EXHIBIT 10.1
FIRST AMENDMENT TO CREDIT AND SECURITY AGREEMENT
AND AGREEMENT TO RELEASE
This First Amendment to Credit and Security Agreement and Agreement to
Release (this "Amendment"), made as of March 25, 2002 among XXXXXX & XXXXX
CORPORATION, as Borrower, (the "Borrower"), the various financial institutions
whose names appear as lenders on the signature pages to the Credit Agreement (as
defined below) (together with any other financial institution which subsequently
becomes a lender under the Credit Agreement, the "Lenders"), and WACHOVIA BANK,
N.A., as Agent (the "Agent").
WITNESSETH:
WHEREAS, the Borrower, the Lenders, and the Agent are parties to that
certain Credit and Security Agreement, dated as of November 15, 2001 (as
amended, restated, supplemented or otherwise modified from time to time, the
"Credit Agreement"); and
WHEREAS, the Borrower has determined that it is in its best interest to
sell certain of its Equipment Collateral, Inventory Collateral, and Real
Property relating to three of its product lines as disclosed to the Agent and
the Lenders under the terms of a confidentiality agreement (the "Assets"), and
in connection with such proposed sale of its Assets, the Borrower has requested
certain amendments to the Credit Agreement and the Required Lenders and the
Agent have agreed to such amendments on the terms and conditions set forth
herein;
NOW, THEREFORE, in consideration of the premises set forth above, the
terms and conditions contained herein and other good and valuable consideration,
the receipt and sufficiency of which are hereby acknowledged, the parties agree
that all capitalized terms used but not otherwise defined herein shall have the
meanings ascribed thereto in the Credit Agreement, as amended hereby, and
further agree as follows:
1. Amendments to Credit Agreement.
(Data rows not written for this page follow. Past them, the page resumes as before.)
-- ==== Sys2Proof/Machine/Float32.lean ====
section
/-! DEFINITION. IEEE 754 binary32 arithmetic, round to nearest even, on the 32 bits of a number (30_encoding R119,
43_adc_sequencer R260). A NaN result has a free sign and payload (95_test_vectors A7; log 9). -/

namespace Sys2Proof.Machine

/-- A binary32 number: not a number, an infinity, or `(−1)^neg × m × 2^e`. -/
inductive F32 where
  | nan
  | inf (neg : Bool)
  | fin (neg : Bool) (m : Nat) (e : Int)
  deriving DecidableEq, Repr, Inhabited

/-- The number a word stands for. -/
def f32Of (w : Word) : F32 :=
  let neg := w.getLsbD 31
  let ex := (w.extractLsb' 23 8).toNat
  let fr := (w.extractLsb' 0 23).toNat
  if ex = 255 then (if fr = 0 then .inf neg else .nan)
  else if ex = 0 then .fin neg fr (-149)
  else .fin neg (fr + 2 ^ 23) (ex - 150)

/-- The sign bit of a word. -/
def f32Sign (neg : Bool) : Word := if neg then 0x80000000 else 0
/-- An infinity. -/
def f32Inf (neg : Bool) : Word := f32Sign neg ||| 0x7F800000
/-- A quiet NaN with a free sign and payload. -/
def f32Nan (a b : Word) : Word := 0x7FC00000 ||| (Config.nanPayload a b &&& 0x803FFFFF)

/-- `m / 2^k`, rounded to the nearest whole number, to the even one on a tie. -/
def roundShift (m k : Nat) : Nat :=
  let q := m / 2 ^ k
  let r := m % 2 ^ k
  if 2 * r > 2 ^ k ∨ (2 * r = 2 ^ k ∧ q % 2 = 1) then q + 1 else q

/-- The word nearest to `(−1)^neg × m × 2^e`. The quantum is `2^q` with `q` at least −149, so that 24 bits remain; a carry out
of the 24 bits runs into the exponent field, which is its right value. -/
def roundF32 (neg : Bool) (m : Nat) (e : Int) : Word :=
  if m = 0 then f32Sign neg
  else
    let q : Int := max (Nat.log2 m + e - 23) (-149)
    let n := if q ≤ e then m * 2 ^ (e - q).toNat else roundShift m (q - e).toNat
    let bits := (q + 149).toNat * 2 ^ 23 + n
    if 0x7F800000 ≤ bits then f32Inf neg else f32Sign neg ||| BitVec.ofNat 32 bits

/-- A whole number as a binary32 number. -/
def f32OfNat (n : Nat) : Word := roundF32 false n 0

/-- `a × b`. -/
def f32Mul (a b : Word) : Word :=
  match f32Of a, f32Of b with
  | .nan, _ => f32Nan a b
  | _, .nan => f32Nan a b
  | .inf s, .inf t => f32Inf (s ^^ t)
  | .inf s, .fin t m _ => if m = 0 then f32Nan a b else f32Inf (s ^^ t)
  | .fin s m _, .inf t => if m = 0 then f32Nan a b else f32Inf (s ^^ t)
  | .fin s m e, .fin t n f => roundF32 (s ^^ t) (m * n) (e + f)

/-- `a / b`. The quotient is taken with 64 bits below the point and a last bit that says whether anything remains, which
does not change the rounding. -/
def f32Div (a b : Word) : Word :=
  match f32Of a, f32Of b with
  | .nan, _ => f32Nan a b
  | _, .nan => f32Nan a b
  | .inf _, .inf _ => f32Nan a b
  | .inf s, .fin t _ _ => f32Inf (s ^^ t)
  | .fin s _ _, .inf t => f32Sign (s ^^ t)
  | .fin s m e, .fin t n f =>
    if n = 0 then (if m = 0 then f32Nan a b else f32Inf (s ^^ t))
    else
      let x := m * 2 ^ 64
      roundF32 (s ^^ t) (2 * (x / n) + if x % n = 0 then 0 else 1) (e - f - 65)

/-- `(−1)^neg × m × 2^k` as a whole number. -/
def f32Whole (neg : Bool) (m k : Nat) : Int := if neg then -(m * 2 ^ k : Nat) else (m * 2 ^ k : Nat)

/-- `a − b`. A zero result is negative only for `−0 − (+0)`. -/
def f32Sub (a b : Word) : Word :=
  match f32Of a, f32Of b with
  | .nan, _ => f32Nan a b
  | _, .nan => f32Nan a b
  | .inf s, .inf t => if s = t then f32Nan a b else f32Inf s
  | .inf s, .fin _ _ _ => f32Inf s
  | .fin _ _ _, .inf t => f32Inf (!t)
  | .fin s m e, .fin t n f =>
    let g := min e f
    let d := f32Whole s m (e - g).toNat - f32Whole t n (f - g).toNat
    if d = 0 then f32Sign (s && !t && m == 0 && n == 0) else roundF32 (d < 0) d.natAbs g

/-- `raw × vref / 4096` (43_adc_sequencer R258, R260). -/
def voltageOf (raw vref : Word) : Word := f32Div (f32Mul (f32OfNat raw.toNat) vref) 0x45800000

/-- `27 − (V − 0.706) / 0.001721` with `V` the voltage for `vref = 3.3` (43_adc_sequencer R260, R262). -/
def temperatureOf (raw : Word) : Word :=
  f32Sub 0x41D80000 (f32Div (f32Sub (voltageOf raw 0x40533333) 0x3F34BC6A) 0x3AE1932D)

end Sys2Proof.Machine
end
Subject to the fulfillment of the
conditions precedent to the effectiveness of this Amendment which are set forth
below, the Credit Agreement shall be amended as follows:
(a) Article 1 of the Credit Agreement, Definitions, is hereby
amended to add the following definition for "Assets," with such definition
to be inserted in its proper alphabetical order:
""Assets" means the assets of the Borrower relating to
the three product lines disclosed to the Agent and the
Lenders under the terms of a confidentiality agreement and
designated as being the "Assets" as such term is defined in
that certain First Amendment to Credit and Security Agreement
and Agreement to Release dated as of March 25, 2002."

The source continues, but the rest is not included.